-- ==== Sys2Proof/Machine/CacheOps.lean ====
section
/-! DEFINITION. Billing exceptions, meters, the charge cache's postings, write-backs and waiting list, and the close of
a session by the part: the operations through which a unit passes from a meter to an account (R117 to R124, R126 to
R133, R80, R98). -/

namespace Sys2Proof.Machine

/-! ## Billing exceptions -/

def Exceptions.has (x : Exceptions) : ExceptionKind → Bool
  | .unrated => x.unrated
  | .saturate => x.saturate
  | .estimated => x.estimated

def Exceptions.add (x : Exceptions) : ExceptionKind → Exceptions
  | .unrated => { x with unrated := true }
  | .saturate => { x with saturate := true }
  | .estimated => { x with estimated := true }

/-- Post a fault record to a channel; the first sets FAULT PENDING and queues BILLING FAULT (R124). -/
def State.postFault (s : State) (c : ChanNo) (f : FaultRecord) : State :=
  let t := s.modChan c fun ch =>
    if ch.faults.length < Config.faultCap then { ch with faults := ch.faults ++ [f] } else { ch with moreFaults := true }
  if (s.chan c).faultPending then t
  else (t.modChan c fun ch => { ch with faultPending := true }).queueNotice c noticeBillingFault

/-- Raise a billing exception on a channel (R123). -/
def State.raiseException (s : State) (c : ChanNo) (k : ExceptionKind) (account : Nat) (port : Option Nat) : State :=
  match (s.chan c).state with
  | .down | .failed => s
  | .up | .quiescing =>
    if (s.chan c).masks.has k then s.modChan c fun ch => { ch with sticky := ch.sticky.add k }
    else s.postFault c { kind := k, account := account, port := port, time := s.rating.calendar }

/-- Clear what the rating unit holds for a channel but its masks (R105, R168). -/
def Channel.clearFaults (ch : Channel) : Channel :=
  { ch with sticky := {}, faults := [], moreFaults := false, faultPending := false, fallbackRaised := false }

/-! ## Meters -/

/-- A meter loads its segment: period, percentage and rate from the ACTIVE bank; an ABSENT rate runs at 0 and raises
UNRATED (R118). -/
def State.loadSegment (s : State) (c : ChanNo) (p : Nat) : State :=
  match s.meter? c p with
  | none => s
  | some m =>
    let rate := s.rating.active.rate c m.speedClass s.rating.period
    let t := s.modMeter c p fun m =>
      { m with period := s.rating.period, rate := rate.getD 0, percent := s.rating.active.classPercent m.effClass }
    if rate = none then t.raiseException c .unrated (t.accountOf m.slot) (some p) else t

--

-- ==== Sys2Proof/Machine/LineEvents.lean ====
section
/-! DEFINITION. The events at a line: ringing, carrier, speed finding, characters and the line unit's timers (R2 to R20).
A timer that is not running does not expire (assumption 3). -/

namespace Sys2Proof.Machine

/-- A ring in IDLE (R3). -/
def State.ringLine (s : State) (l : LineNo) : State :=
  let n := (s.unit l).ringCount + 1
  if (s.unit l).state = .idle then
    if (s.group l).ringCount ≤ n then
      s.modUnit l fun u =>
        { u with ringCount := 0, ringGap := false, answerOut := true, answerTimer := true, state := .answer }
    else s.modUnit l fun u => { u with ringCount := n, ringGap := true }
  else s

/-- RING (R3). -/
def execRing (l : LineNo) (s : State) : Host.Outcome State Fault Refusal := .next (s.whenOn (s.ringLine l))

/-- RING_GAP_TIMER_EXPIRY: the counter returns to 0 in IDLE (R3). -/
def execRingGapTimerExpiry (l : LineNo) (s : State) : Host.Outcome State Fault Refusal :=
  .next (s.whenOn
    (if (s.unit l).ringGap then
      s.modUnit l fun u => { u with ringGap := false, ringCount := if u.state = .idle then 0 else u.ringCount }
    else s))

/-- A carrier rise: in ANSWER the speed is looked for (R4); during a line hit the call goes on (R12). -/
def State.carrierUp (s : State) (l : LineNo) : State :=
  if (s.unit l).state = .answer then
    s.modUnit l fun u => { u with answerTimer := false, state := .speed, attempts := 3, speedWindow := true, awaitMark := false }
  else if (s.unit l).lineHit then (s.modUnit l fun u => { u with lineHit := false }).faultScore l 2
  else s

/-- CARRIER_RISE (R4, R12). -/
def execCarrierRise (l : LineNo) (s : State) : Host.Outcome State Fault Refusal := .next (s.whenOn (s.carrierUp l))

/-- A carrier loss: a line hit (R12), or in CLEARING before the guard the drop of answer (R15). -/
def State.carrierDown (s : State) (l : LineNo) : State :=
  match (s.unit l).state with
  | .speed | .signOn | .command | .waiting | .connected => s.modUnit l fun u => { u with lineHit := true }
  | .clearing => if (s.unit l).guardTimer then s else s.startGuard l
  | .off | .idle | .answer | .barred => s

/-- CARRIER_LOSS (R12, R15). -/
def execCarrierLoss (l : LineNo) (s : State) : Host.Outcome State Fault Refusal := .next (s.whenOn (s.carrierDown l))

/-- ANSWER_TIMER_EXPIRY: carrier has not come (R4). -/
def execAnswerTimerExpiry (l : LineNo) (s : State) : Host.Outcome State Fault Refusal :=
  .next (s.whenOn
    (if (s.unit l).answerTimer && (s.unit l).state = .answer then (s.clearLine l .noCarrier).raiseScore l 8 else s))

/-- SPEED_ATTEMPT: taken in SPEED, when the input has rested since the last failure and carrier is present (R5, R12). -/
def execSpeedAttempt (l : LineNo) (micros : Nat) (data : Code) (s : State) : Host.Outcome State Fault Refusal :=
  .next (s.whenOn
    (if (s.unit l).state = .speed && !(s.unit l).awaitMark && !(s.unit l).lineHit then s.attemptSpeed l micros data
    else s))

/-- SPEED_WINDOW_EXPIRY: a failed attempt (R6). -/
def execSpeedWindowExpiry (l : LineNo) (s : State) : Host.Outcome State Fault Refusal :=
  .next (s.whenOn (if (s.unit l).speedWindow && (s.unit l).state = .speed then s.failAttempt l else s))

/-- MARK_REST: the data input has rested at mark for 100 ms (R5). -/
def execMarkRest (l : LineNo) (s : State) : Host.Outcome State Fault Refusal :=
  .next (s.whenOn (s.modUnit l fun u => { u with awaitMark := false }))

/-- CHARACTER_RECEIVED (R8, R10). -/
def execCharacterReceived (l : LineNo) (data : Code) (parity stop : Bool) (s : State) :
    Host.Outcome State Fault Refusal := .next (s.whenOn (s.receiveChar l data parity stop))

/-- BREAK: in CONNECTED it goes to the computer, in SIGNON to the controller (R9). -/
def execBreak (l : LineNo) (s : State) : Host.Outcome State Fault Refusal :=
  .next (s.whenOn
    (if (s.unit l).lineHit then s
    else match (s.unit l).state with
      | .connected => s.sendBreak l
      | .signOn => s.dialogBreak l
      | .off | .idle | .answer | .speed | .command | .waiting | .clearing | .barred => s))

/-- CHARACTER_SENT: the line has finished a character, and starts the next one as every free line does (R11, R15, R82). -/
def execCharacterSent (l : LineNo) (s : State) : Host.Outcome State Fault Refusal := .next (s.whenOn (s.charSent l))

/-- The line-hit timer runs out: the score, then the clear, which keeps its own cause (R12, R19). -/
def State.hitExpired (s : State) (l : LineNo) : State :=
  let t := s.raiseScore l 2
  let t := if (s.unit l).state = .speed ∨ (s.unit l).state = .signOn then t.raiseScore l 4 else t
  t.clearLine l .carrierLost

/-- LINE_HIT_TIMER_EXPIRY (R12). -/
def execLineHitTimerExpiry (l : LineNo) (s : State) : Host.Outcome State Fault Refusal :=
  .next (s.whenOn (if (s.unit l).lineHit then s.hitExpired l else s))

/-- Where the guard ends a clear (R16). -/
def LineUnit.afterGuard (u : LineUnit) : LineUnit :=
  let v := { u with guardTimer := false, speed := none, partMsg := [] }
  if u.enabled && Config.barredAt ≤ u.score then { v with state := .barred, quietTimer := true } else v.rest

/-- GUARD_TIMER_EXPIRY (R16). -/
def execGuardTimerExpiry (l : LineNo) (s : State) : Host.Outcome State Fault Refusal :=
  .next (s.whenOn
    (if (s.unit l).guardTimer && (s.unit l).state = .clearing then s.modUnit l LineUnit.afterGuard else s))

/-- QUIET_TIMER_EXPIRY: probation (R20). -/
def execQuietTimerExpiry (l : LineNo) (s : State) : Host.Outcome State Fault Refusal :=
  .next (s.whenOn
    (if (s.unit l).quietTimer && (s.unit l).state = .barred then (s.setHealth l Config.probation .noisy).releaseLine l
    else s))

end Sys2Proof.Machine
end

* * *

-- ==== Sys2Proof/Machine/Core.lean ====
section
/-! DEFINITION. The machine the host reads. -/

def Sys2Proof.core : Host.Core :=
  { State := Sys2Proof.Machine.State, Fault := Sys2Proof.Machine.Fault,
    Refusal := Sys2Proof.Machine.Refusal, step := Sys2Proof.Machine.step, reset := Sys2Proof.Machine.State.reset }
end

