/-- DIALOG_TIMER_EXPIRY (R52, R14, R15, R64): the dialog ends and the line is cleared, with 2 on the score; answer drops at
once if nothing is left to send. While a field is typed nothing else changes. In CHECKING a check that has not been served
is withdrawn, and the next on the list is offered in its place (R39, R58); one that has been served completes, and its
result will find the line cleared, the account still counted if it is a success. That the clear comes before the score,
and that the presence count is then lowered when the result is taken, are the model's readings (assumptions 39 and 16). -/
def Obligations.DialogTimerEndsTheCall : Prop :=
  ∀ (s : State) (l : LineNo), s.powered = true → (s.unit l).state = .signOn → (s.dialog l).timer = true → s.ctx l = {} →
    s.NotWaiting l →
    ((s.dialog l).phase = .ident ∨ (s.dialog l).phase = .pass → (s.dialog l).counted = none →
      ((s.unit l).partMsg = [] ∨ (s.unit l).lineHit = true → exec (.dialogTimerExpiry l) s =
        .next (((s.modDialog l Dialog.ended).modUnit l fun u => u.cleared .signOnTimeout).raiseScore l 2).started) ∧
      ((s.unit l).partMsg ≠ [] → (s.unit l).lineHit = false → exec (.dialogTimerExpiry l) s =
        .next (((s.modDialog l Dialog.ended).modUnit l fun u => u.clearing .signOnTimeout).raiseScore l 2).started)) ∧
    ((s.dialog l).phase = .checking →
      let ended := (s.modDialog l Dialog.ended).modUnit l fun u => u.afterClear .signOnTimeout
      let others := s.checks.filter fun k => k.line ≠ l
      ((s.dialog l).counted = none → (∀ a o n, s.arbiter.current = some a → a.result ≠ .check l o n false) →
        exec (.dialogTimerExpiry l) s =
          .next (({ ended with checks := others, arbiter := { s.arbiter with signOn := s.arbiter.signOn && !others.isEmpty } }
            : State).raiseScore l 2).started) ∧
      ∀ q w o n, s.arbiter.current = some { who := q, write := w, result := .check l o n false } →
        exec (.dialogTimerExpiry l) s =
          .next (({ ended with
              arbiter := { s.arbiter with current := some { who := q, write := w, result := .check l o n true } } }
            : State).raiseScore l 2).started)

▸ Work to be completed: Keep both end lines and retype everything in the records above from the line containing "-- ==== Sys2Proof/Machine/CacheOps.lean" through the line containing "FAULT (R124). -/", exactly, with nothing else.

▸ Written solution:
-- ==== Sys2Proof/Machine/CacheOps.lean ====
section
/-! DEFINITION. Billing exceptions, meters, the charge cache's postings, write-backs and waiting list, and the close of
a session by the part: the operations through which a unit passes from a meter to an account (R117 to R124, R126 to
R133, R80, R98). -/

namespace Sys2Proof.Machine

/-! ## Billing exceptions -/

def Exceptions.has (x : Exceptions) : ExceptionKind → Bool
  | .unrated => x.unrated
  | .saturate => x.saturate
  | .estimated => x.estimated

def Exceptions.add (x : Exceptions) : ExceptionKind → Exceptions
  | .unrated => { x with unrated := true }
  | .saturate => { x with saturate := true }
  | .estimated => { x with estimated := true }

/-- Post a fault record to a channel; the first sets FAULT PENDING and queues BILLING FAULT (R124). -/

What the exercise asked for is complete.